■ About this exercise
Could you write out the lines below exactly, beginning with the first and finishing with the one that contains "cases b with"?

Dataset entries
/-! SUPPORT. The choice of a parent and what losses make of a port, and O48 (R385, R388, R391, R392, R397). -/

namespace Sys2Proof.Machine

section
variable {s t u : State} {x y i k a v : Nat} {m : PtpMsg}

/-! ### The best master (R388) -/

/-- The better of two masters, where there is one yet. -/
def betterOf (b : Option Foreign) (f : Foreign) : Option Foreign :=
  match b with
  | none => some f
  | some g => if betterMaster f g then some f else some g

theorem betterOf_some (b : Option Foreign) (f : Foreign) : betterOf b f = some f ∨ betterOf b f = b ∧ b ≠ none := by
  unfold betterOf
  cases b with
  | none => exact Or.inl rfl
  | some g =>
    dsimp only
    split
    exacts [Or.inl rfl, Or.inr ⟨rfl, by simp⟩]

theorem bestOf_mem {l : List Foreign} {b : Option Foreign} {f : Foreign} (h : l.foldl betterOf b = some f) : f ∈ l ∨ b = some f := by
  induction l generalizing b with
  | nil => exact Or.inr h
  | cons g l ih =>
    rcases ih h with hl | hb
    · exact Or.inl (List.mem_cons_of_mem _ hl)
    · rcases betterOf_some b g with hg | ⟨hg, -⟩ <;> rw [hg] at hb
      · exact Or.inl (Option.some.inj hb ▸ List.mem_cons_self ..)
      · exact Or.inr hb

theorem bestOf_isSome {l : List Foreign} {b : Option Foreign} (h : b ≠ none ∨ l ≠ []) : l.foldl betterOf b ≠ none := by
  induction l generalizing b with
  | nil => exact h.resolve_right (fun h => h rfl)
  | cons g l ih => exact ih (Or.inl (by rcases betterOf_some b g with hg | ⟨hg, hb⟩ <;> rw [hg] <;> [simp; exact hb]))

/-! ### A new parent (R388, R392) -/

/-- The masters that qualify at a port. -/
def State.masters (s : State) (x : Nat) : List Foreign := (s.ptp x).foreign.filter (fun f => f.qualified s.now)

/-- The port's record with a master as its parent. -/
def State.parentTaken (s : State) (x : Nat) (f : Foreign) : State :=
  let p := s.ptp x
  s.setPtp x { p with parent := some (f.clock, f.port), annInterval := f.interval, waiting := if p.parent ≠ some (f.clock, f.port) then none else p.waiting }

/-- The words that show the parent and its grandmaster. -/
def State.parentShown (s : State) (x : Nat) (f : Foreign) : State :=
  let u := ((s.wr (Reg.npPtpParentLo x) (f.clock % 2 ^ 32)).wr (Reg.npPtpParentHi x) (f.clock / 2 ^ 32)).wr (Reg.npPtpParentPort x) f.port
  let u := ((u.wr (Reg.npPtpGmIdLo x) (f.data.gm % 2 ^ 32)).wr (Reg.npPtpGmIdHi x) (f.data.gm / 2 ^ 32)).wr (Reg.npPtpGmQuality x)
    (f.data.cls % 256 + f.data.accuracy % 256 * 256 + f.data.variance % 65536 * 65536)
  if u.fov.holder = x then u.wr Reg.timUtc (f.data.utc % 65536 + f.data.flags % 8 * 65536) else u

/-- A port that listened has a parent now (R391). -/
def State.parentStarted (s : State) (x : Nat) : State := if s.ptpState x = 1 then (s.setPtp x { s.ptp x with lastSync := s.now }).setPtpState x 2 else s

/-- A master, where one qualifies, becomes the parent. -/
def State.parentFrom (s : State) (x : Nat) (best : Option Foreign) : State :=
  match best with
  | none => s
  | some f => (if (s.ptp x).parent ≠ some (f.clock, f.port) then ((s.parentTaken x f).parentShown x f).raise (npBase x 4) 1
      else (s.parentTaken x f).parentShown x f).parentStarted x

theorem State.chooseParent_eq (s : State) (x : Nat) : s.chooseParent x = s.parentFrom x ((s.masters x).foldl betterOf none) := rfl

/-- The words that no choice of a parent concerns. -/
def outsideParent (x a : Nat) : Prop := outsidePort x a ∧ (a < Reg.npPtpParentLo x ∨ Reg.npPtpGmQuality x < a)

/-- What a choice of a parent leaves. -/
structure ParentChosen (x : Nat) (s t : State) : Prop where
  foreign : (t.ptp x).foreign = (s.ptp x).foreign
  length : t.net.length = s.net.length
  words : WordsKept (outsideParent x) s t
  events : EventsKept (npBase x 4 + 0x10) s t

theorem ParentChosen.refl (x : Nat) (s : State) : ParentChosen x s s := ⟨rfl, rfl, .refl _ s, .refl _ s⟩

theorem ParentChosen.trans (h : ParentChosen x s t) (k : ParentChosen x t u) : ParentChosen x s u :=
  ⟨k.foreign.trans h.foreign, k.length.trans h.length, h.words.trans k.words, h.events.trans k.events⟩

theorem ParentChosen.setPtp {p : Ptp} (h : ParentChosen x s t) (hx : x < s.net.length) (hp : p.foreign = (t.ptp x).foreign) : ParentChosen x s (t.setPtp x p) :=
  h.trans ⟨(congrArg Ptp.foreign (State.ptp_setPtp (by rw [h.length]; exact hx) p)).trans hp, State.setPtp_length _ _ _, fun a _ => State.setPtp_rd _ _ _ a,
    .of_rd (State.setPtp_rd _ _ _ _)⟩

theorem ParentChosen.of_net (hnet : t.net = s.net) (hwords : WordsKept (outsideParent x) s t) (hevents : EventsKept (npBase x 4 + 0x10) s t) : ParentChosen x s t :=
  ⟨congrArg Ptp.foreign (State.ptp_of_net hnet x), by rw [hnet], hwords, hevents⟩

■ Your response
/-! SUPPORT. The choice of a parent and what losses make of a port, and O48 (R385, R388, R391, R392, R397). -/

namespace Sys2Proof.Machine

section
variable {s t u : State} {x y i k a v : Nat} {m : PtpMsg}

/-! ### The best master (R388) -/

/-- The better of two masters, where there is one yet. -/
def betterOf (b : Option Foreign) (f : Foreign) : Option Foreign :=
  match b with
  | none => some f
  | some g => if betterMaster f g then some f else some g

theorem betterOf_some (b : Option Foreign) (f : Foreign) : betterOf b f = some f ∨ betterOf b f = b ∧ b ≠ none := by
  unfold betterOf
  cases b with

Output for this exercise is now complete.